== Data records ==

/-! ## Fields that an update leaves -/

@[simp] theorem State.setCore_cur (s : State) (n : Nat) (k : Core) : (s.setCore n k).cur = s.cur := rfl
@[simp] theorem State.setCore_wk (s : State) (n : Nat) (k : Core) : (s.setCore n k).wk = s.wk := rfl
@[simp] theorem State.setCore_clusters (s : State) (n : Nat) (k : Core) : (s.setCore n k).clusters = s.clusters := rfl
@[simp] theorem State.setCore_main (s : State) (n : Nat) (k : Core) : (s.setCore n k).main = s.main := rfl
@[simp] theorem State.setCore_host (s : State) (n : Nat) (k : Core) : (s.setCore n k).host = s.host := rfl
@[simp] theorem State.setCore_xcache (s : State) (n : Nat) (k : Core) : (s.setCore n k).xcache = s.xcache := rfl
@[simp] theorem State.setCore_jobs (s : State) (n : Nat) (k : Core) : (s.setCore n k).jobs = s.jobs := rfl
@[simp] theorem State.setCore_dies (s : State) (n : Nat) (k : Core) : (s.setCore n k).dies = s.dies := rfl
@[simp] theorem State.setCore_units (s : State) (n : Nat) (k : Core) : (s.setCore n k).units = s.units := rfl
@[simp] theorem State.setCore_jobbase (s : State) (n : Nat) (k : Core) : (s.setCore n k).jobbase = s.jobbase := rfl
@[simp] theorem State.setCore_joblimit (s : State) (n : Nat) (k : Core) : (s.setCore n k).joblimit = s.joblimit := rfl
@[simp] theorem State.setCore_stdsel (s : State) (n : Nat) (k : Core) : (s.setCore n k).stdsel = s.stdsel := rfl
@[simp] theorem State.setCore_stile (s : State) (n : Nat) (k : Core) : (s.setCore n k).stile = s.stile := rfl
@[simp] theorem State.setCore_bars (s : State) (n : Nat) (k : Core) : (s.setCore n k).bars = s.bars := rfl
@[simp] theorem State.setCore_xfers (s : State) (n : Nat) (k : Core) : (s.setCore n k).xfers = s.xfers := rfl
@[simp] theorem State.setCore_xferNext (s : State) (n : Nat) (k : Core) : (s.setCore n k).xferNext = s.xferNext := rfl
@[simp] theorem State.setCore_frbase (s : State) (n : Nat) (k : Core) : (s.setCore n k).frbase = s.frbase := rfl
@[simp] theorem State.setCore_dterm (s : State) (n : Nat) (k : Core) : (s.setCore n k).dterm = s.dterm := rfl
@[simp] theorem State.setCore_dfence (s : State) (n : Nat) (k : Core) : (s.setCore n k).dfence = s.dfence := rfl
@[simp] theorem State.setCore_terms (s : State) (n : Nat) (k : Core) : (s.setCore n k).terms = s.terms := rfl
@[simp] theorem State.setCore_lnctl (s : State) (n : Nat) (k : Core) : (s.setCore n k).lnctl = s.lnctl := rfl
@[simp] theorem State.setCore_lnbase (s : State) (n : Nat) (k : Core) : (s.setCore n k).lnbase = s.lnbase := rfl
@[simp] theorem State.setCore_lnseq (s : State) (n : Nat) (k : Core) : (s.setCore n k).lnseq = s.lnseq := rfl
@[simp] theorem State.setCore_capture (s : State) (n : Nat) (k : Core) : (s.setCore n k).capture = s.capture := rfl
@[simp] theorem State.setCore_vdsel (s : State) (n : Nat) (k : Core) : (s.setCore n k).vdsel = s.vdsel := rfl
@[simp] theorem State.setCore_vdevs (s : State) (n : Nat) (k : Core) : (s.setCore n k).vdevs = s.vdevs := rfl
@[simp] theorem State.setCore_seals (s : State) (n : Nat) (k : Core) : (s.setCore n k).seals = s.seals := rfl
@[simp] theorem State.setCore_power (s : State) (n : Nat) (k : Core) : (s.setCore n k).power = s.power := rfl
@[simp] theorem State.setCore_hbmStacks (s : State) (n : Nat) (k : Core) : (s.setCore n k).hbmStacks = s.hbmStacks := rfl
@[simp] theorem State.setCore_grpbase (s : State) (n : Nat) (k : Core) : (s.setCore n k).grpbase = s.grpbase := rfl
@[simp] theorem State.setCore_fabid (s : State) (n : Nat) (k : Core) : (s.setCore n k).fabid = s.fabid := rfl
@[simp] theorem State.setCore_hr (s : State) (n : Nat) (k : Core) : (s.setCore n k).hr = s.hr := rfl
@[simp] theorem State.setCore_hrbase (s : State) (n : Nat) (k : Core) : (s.setCore n k).hrbase = s.hrbase := rfl
@[simp] theorem State.setCore_ports (s : State) (n : Nat) (k : Core) : (s.setCore n k).ports = s.ports := rfl
@[simp] theorem State.setCore_keys (s : State) (n : Nat) (k : Core) : (s.setCore n k).keys = s.keys := rfl
@[simp] theorem State.setCore_inbound (s : State) (n : Nat) (k : Core) : (s.setCore n k).inbound = s.inbound := rfl
@[simp] theorem State.setCore_heldReqs (s : State) (n : Nat) (k : Core) : (s.setCore n k).heldReqs = s.heldReqs := rfl
@[simp] theorem State.setCore_halt (s : State) (n : Nat) (k : Core) : (s.setCore n k).halt = s.halt := rfl
@[simp] theorem State.setCore_replies (s : State) (n : Nat) (k : Core) : (s.setCore n k).replies = s.replies := rfl
@[simp] theorem State.setCore_kept (s : State) (n : Nat) (k : Core) : (s.setCore n k).kept = s.kept := rfl
@[simp] theorem State.setCore_sealedPages (s : State) (n : Nat) (k : Core) : (s.setCore n k).sealedPages = s.sealedPages := rfl
@[simp] theorem State.setCore_cycle (s : State) (n : Nat) (k : Core) : (s.setCore n k).cycle = s.cycle := rfl
@[simp] theorem State.setCore_images (s : State) (n : Nat) (k : Core) : (s.setCore n k).images = s.images := rfl
@[simp] theorem State.setCore_uidNext (s : State) (n : Nat) (k : Core) : (s.setCore n k).uidNext = s.uidNext := rfl
@[simp] theorem State.setCore_agenda (s : State) (n : Nat) (k : Core) : (s.setCore n k).agenda = s.agenda := rfl
@[simp] theorem State.setCore_freeN (s : State) (n : Nat) (k : Core) : (s.setCore n k).freeN = s.freeN := rfl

===

Leave out every line above except those from the line with "s.hrbase := rfl" up to and including the line with "s.keys := rfl", and copy those exactly.

> _Response_
@[simp] theorem State.setCore_hrbase (s : State) (n : Nat) (k : Core) : (s.setCore n k).hrbase = s.hrbase := rfl
@[simp] theorem State.setCore_ports (s : State) (n : Nat) (k : Core) : (s.setCore n k).ports = s.ports := rfl
@[simp] theorem State.setCore_keys (s : State) (n : Nat) (k : Core) : (s.setCore n k).keys = s.keys := rfl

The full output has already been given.